Location
- Country: United States
- State: New Hampshire
- County: Hillsborough
- Towns: Mont Vernon, Lyndeborough, Milford

Physical characteristics
- • location: Mont Vernon
- • coordinates: 42°53′43″N 71°43′28″W﻿ / ﻿42.89528°N 71.72444°W
- • elevation: 765 ft (233 m)
- Mouth: Souhegan River
- • location: Milford
- • coordinates: 42°50′48″N 71°40′56″W﻿ / ﻿42.84667°N 71.68222°W
- • elevation: 246 ft (75 m)
- Length: 5.8 mi (9.3 km)

Basin features
- • left: Black Brook
- • right: Curtis Brook

= Purgatory Brook =

Purgatory Brook is a 5.8 mi tributary of the Souhegan River in southern New Hampshire. It rises in a marshy area on the border of Lyndeborough and Mont Vernon, and flows south over three small waterfalls, intersecting the Souhegan in Milford. For much of its length, it constitutes the border between Lyndeborough and Mont Vernon.

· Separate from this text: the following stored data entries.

-- ==== Sys2Proof/Tests/Slice0.lean ====
section
/-!
SUPPORT. Tests on fixed values: commands that WellFormed refuses, Caller instructions written out as R213 gives them, one step on a
small state for the values that the spec states, and for each statement a state and operands that meet its hypotheses together, clause
by clause (theorems witness_*).
-/

-- One declaration after another: the package is compiled as one text under a memory limit.
set_option Elab.async false
set_option maxRecDepth 100000
namespace Sys2Proof.Tests
open Sys2Proof Sys2Proof.Machine

/-! ### A small block -/

/-- The 64 bytes of a hub slot whose parameters are 0 but for those listed. -/
def slotBytes (l : List (Nat × Nat)) : List Byte := (List.range 64).map fun i => BitVec.ofNat 8 ((assocGet i l).getD 0)

/-- A Reel of two rings, two tenants, four hub engines' worth of queues and two slots. -/
def reel0 : Reel :=
  { format := 2, signed := false, serial := 7, ringCrc := 0
    ring := [ { ring := 0, flags := 0b11101, kp := 0, segCount := 4, segMask := 0xF, origin := 0, refTag := 0xFFFF, maxRpm := 3000 },
              { ring := 1, flags := 0b10010, kp := 1, segCount := 6, segMask := 0xFC0, origin := 0, refTag := 0xFFFF, maxRpm := 3000 } ]
    xbar := (List.range 20).map fun i => if i < 2 then ⟨1, 0, 2⟩ else if i < 4 then ⟨1, 6, 3⟩ else if i < 6 then ⟨2, 0, 0⟩ else ⟨0, 0, 0⟩
    dec := [⟨0, 0, 0x3F⟩, ⟨0, 0, 0⟩, ⟨0, 0, 0⟩, ⟨1, 128, 0⟩]
    hub := { periodMs := 100, mask := 15
             watch := [⟨0x40000, 0, 1⟩, ⟨0x100, 1, 1⟩]
             slots := [⟨0, 0, 0x01, slotBytes [(4, 0xFF), (5, 4)]⟩, ⟨1, 1, 0x08, slotBytes [(4, 0xFF), (5, 0xFF), (16, 1)]⟩] }
    qmap := (List.range 64).map fun i =>
      if i = 0 then ⟨0, 0, 3, 10, 0⟩ else if i = 1 then ⟨0, 1, 0, 10, 0⟩ else if i = 2 then ⟨0, 2, 0, 10, 0⟩ else if i = 3 then ⟨0, 3, 0, 10, 0⟩
      else if i = 4 then ⟨1, 1, 0, 10, 4⟩ else if i = 5 then ⟨1, 2, 0, 10, 4⟩ else ⟨0xFF, 0, 0, 0, 0⟩
    tenants := [ { tenant := 0, port := 0, addr := 0, hint := 0, chFirst := 0, chCount := 0x200, figFirst := 0, figCount := 100, credits := 4, flags := 3, dumarMax := 0x20 },
                 { tenant := 1, port := 2, addr := 0x10, hint := 1, chFirst := 0x200, chCount := 0x200, figFirst := 100, figCount := 100, credits := 4, flags := 0, dumarMax := 0x20 } ]
    tapMs := 100
    power := (List.range 36).map fun i => { dom := if i < 12 then i + 1 else i + 4, policy := 1, delayMax := 10 }
    pins := [⟨0x20, 1, 0⟩, ⟨0x21, 1, 8⟩, ⟨0x22, 1, 0x0108⟩, ⟨0, 2, 0⟩, ⟨0x30, 1, 0⟩] }

/-- The registers of that Reel, with XREF locked and VDRV at 12 V. -/
def regs0 : List (Nat × Nat) :=
  [(16384, 1), (16385, 1), (16386, 0), (24640, 100), (65571, 1), (65575, 1), (65664, 7), (73888, 100), (74885, 1), (82272, 4194304), (82816, 3808), 
   (83264, 4194304), (83296, 8388608), (84288, 8388608), (84320, 12582912), (85312, 12582912), (88416, 2796202), 
   (89408, 2796202), (89440, 5592405), (90432, 5592405), (90464, 8388608), (91456, 8388608), (91488, 11184810), 
   (92480, 11184810), (92512, 13981013), (93504, 13981013), (106496, 1), (106503, 2), (107520, 1), (107527, 2), (107532, 1), 
   (108544, 1), (108546, 6), (108551, 3), (108556, 2), (109568, 1), (109570, 6), (109575, 3), (109580, 3), (110592, 2), 
   (110604, 4), (111616, 2), (111628, 5), (112652, 6), (113676, 7), (114700, 8), (115724, 9), (116748, 10), (117772, 11), 
   (118796, 12), (119820, 13), (120844, 14), (121868, 15), (122892, 16), (123916, 17), (124940, 18), (125964, 19), 
   (130048, 4), (130056, 5), (131104, 3), (131106, 1), (132480, 1), (163872, 2), (163887, 2), (163898, 15), (196715, 1), 
   (196716, 1), (196720, 10), (196968, 1), (196976, 10), (197224, 2), (197232, 10), (197480, 3), (197488, 10), 
   (197600, 65530), (197728, 1), (197736, 1), (197744, 10), (197808, 4), (197984, 1), (197992, 2), (198000, 10), (198064, 4)]
    ++ (List.range 58).map (fun i => (198240 + 256 * i, 255)) ++ [(213028, 7), (229504, 2), (229506, 1)]

/-- After power-on, with XREF locked and that Reel active. -/
def dev0 : Dev :=
  { resetDev with
    regs := regs0
    sram := [(786434, 4), (786437, 64), (786440, 1), (786449, 1), (786450, 8), (786453, 64), (786456, 1), (1048580, 255), (1048581, 4),
             (1048644, 255), (1048645, 255), (1048656, 1)]
    reel := { resetDev.reel with active := some reel0 }
    tempo := { resetDev.tempo with
               rings := Vector.ofFn fun i => newRing 0 (decide (i.val < 2)) (decide (i.val < 1)) (decide (i.val < 1)), periodNext := some 2712000 }
    que := { resetDev.que with q := Vector.ofFn fun i => { emptyQueue with seated := decide (i.val < 6) }, free := 65530 }
    host := { resetHost with ctx := Vector.ofFn fun i => newCtx (if i.val < 2 then 4 else 0) }
    pwr := { resetPower with clkWait := [] } }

Mont Vernon town histories say it is unclear where the name "Purgatory" came from. At least one other brook with the same name exists in nearby Massachusetts.

The northernmost cascade, Upper Purgatory Falls, drew many visitors in the late 19th and early 20th century when Mont Vernon was home to a number of hotels that drew summer visitors from the heat of Boston. At one time the area had a dance hall and a bowling alley, as well as camping sites - none of which exist today. Evidence of railings around the upper falls are still visible. Town-wide celebrations drew hundreds of people up through the Great Depression, according to Mont Vernon town histories.

Today the upper falls can be reached on the Mont Vernon side by four-wheel drive vehicles, and on the Lyndeborough side by a short walk from a town-maintained road. The lowest waterfall can only be reached by a short hiking trail from a parking lot, which has been closed due to overcrowding spurred by the COVID-19 pandemic. The middle waterfall can be reached by a hiking public trail that runs the length of the brook.